Mikhaïl Gorbatchev: «On ne peut pas croire aveuglément les Etats-Unis»
Syrie
Le dernier secrétaire général de l’ex-URSS s’est exprimé mardi devant un groupe de journalistes sur la situation syrienne. De passage à Genève pour célébrer le vingtième anniversaire de la Croix-Verte internationale, fondation de défense de l’environnement dont il est à l’origine, il défend la position des autorités russes sur ce dossier. Le Prix Nobel de la paix ne croit pas à une solution armée

– Le Temps: Vous luttez pour l’élimination des armes chimiques. Que pensez-vous des accusations portées contre le régime syrien? – Mikhaïl Gorbatchev: Premièrement, il faut savoir ce qui s’est exactement passé en se basant sur des faits. Je n’arrive toujours pas vraiment à croire que des armes chimiques aient été utilisées contre des êtres humains. C’est très choquant. Ce n’est pas normal. On discute depuis des années d’un processus d’élimination des armes nucléaires, bactériologiques et chimiques. Si c’est le cas, la Cour pénale internationale doit être saisie par le Conseil de sécurité de l’ONU. Jusqu’ici, le Conseil de sécurité n’a encore rien fait sur la question des armes chimiques. C’est la position de principe du gouvernement russe. Il faut par ailleurs réunir une nouvelle conférence internationale sur la Syrie. Mais on ne peut pas faire confiance à tout ce que disent les Etats-Unis. On ne peut pas les croire aveuglément. – S’il n’y a pas d’intervention militaire, comment empêcher d’autres massacres en Syrie – Le premier effort commun est de comprendre ce qui s’est passé.

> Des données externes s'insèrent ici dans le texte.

-- ==== Sys2Proof/Laws/KeepsLane.lean ====
section
/-! SUPPORT. What no command touches (Laws/Keeps.lean), carried through media, servo, DMA, the sequencer and the channel: one law per operation, and per command that it
always answers a next state. -/
set_option Elab.async false
namespace Sys2Proof.Machine

variable {z s : State}

theorem State.buildZones_keeps (n : Lane) (h : z.Keeps s) : z.Keeps (State.buildZones s n) := by
  unfold State.buildZones
  repeat' first
    | with_reducible assumption
    | with_reducible apply State.puts_keeps
    | with_reducible apply State.keepFields_keeps
    | with_reducible apply State.onLane_keeps
    | with_reducible refine State.Keeps.foldl (fun _ _ _ => ?_) _ ?_

theorem State.reloadZones_keeps (n : Lane) (h : z.Keeps s) : z.Keeps (State.reloadZones s n) :=
  h.trans ⟨rfl, rfl, rfl, Nat.le_refl _, fun k => ⟨assocSorted_foldl_set _ _ (assocSorted_filter _ k.1), k.2⟩⟩

theorem State.unlockClock_keeps (n : Lane) (h : z.Keeps s) : z.Keeps (State.unlockClock s n) := by
  unfold State.unlockClock
  repeat' first
    | with_reducible assumption
    | with_reducible apply State.onCh_keeps
    | with_reducible apply State.puts_keeps

theorem State.startSeek_keeps (n : Lane) (kind : MotionKind) (head : Nat) (track : Nat) (offset : Int) (need : Nat) (h : z.Keeps s) : z.Keeps (State.startSeek s n kind head track offset need) := by
  unfold State.startSeek
  repeat' first
    | with_reducible assumption
    | with_reducible apply State.unlockClock_keeps
    | with_reducible apply State.inc_keeps
    | with_reducible apply State.clockGate_keeps
    | with_reducible apply State.onServo_keeps
    | with_reducible refine State.Keeps.foldl (fun _ _ _ => ?_) _ ?_
    | with_reducible refine State.Keeps.ite ?_ ?_
    | intro _
    | dsimp only

theorem State.shotThrottled_keeps (n : Lane) (h : z.Keeps s) : z.Keeps (State.shotThrottled s n) := by
  unfold State.shotThrottled
  repeat' first
    | with_reducible assumption
    | with_reducible apply State.onFmt_keeps

theorem State.settled_keeps (n : Lane) (m : Motion) (h : z.Keeps s) : z.Keeps (State.settled s n m) := by
  unfold State.settled
  repeat' first
    | with_reducible assumption
    | with_reducible apply State.onLane_keeps
    | with_reducible apply State.answerRestart_keeps
    | with_reducible apply State.reply_keeps
    | with_reducible apply State.shotThrottled_keeps
    | with_reducible refine State.Keeps.foldl (fun _ _ _ => ?_) _ ?_
    | with_reducible refine State.Keeps.ite ?_ ?_
    | split

theorem State.servoFaultReply_keeps (n : Lane) (seq : Nat) (h : z.Keeps s) : z.Keeps (State.servoFaultReply s n seq) := by
  unfold State.servoFaultReply
  repeat' first
    | with_reducible assumption
    | with_reducible apply State.reply_keeps

theorem State.seekFailed_keeps (n : Lane) (m : Motion) (h : z.Keeps s) : z.Keeps (State.seekFailed s n m) := by
  unfold State.seekFailed
  repeat' first
    | with_reducible assumption
    | with_reducible apply State.onServo_keeps
    | with_reducible apply State.servoFaultReply_keeps
    | with_reducible apply State.onFmt_keeps
    | with_reducible refine State.Keeps.foldl (fun _ _ _ => ?_) _ ?_
    | with_reducible refine State.Keeps.ite ?_ ?_
    | split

La Russie est prête à le faire. Aucun pays ne peut s’arroger seul le rôle de celui qui sait tout et qui a la solution à tout. Je ne comprends pas pourquoi rien n’est entrepris au Conseil de sécurité de l’ONU, qui doit être le principal responsable d’une action. Je ne peux pas faire confiance aux déclarations de frappes ciblées, je n’y crois pas. – Mais c’est la Russie et la Chine qui ont bloqué jusqu’ici des résolutions sur la Syrie à l’ONU. – Ils ont bloqué de mauvaises décisions. Les membres permanents du Conseil de sécurité ont un droit de veto et c’est une bonne chose. Ceux qui ont inventé ce mécanisme n’étaient pas stupides. Ce sont des décisions qui concernent la vie d’êtres humains. C’est une grande responsabilité. Certains pensent que les armes sont la solution. Je ne suis pas d’accord. – Existe-t-il un intérêt commun aux pays regroupés dans les BRICS (Brésil, Russie, Inde, Chine, Afrique du Sud)? – Ce n’est pas une fiction. Cette association de pays exprime les vues d’une portion significative du monde. Je lui souhaite le succès. Nous avons besoin de plus d’équilibre. Les avis de la Russie, de la Chine et du Brésil doivent compter davantage dans le monde d’aujourd’hui.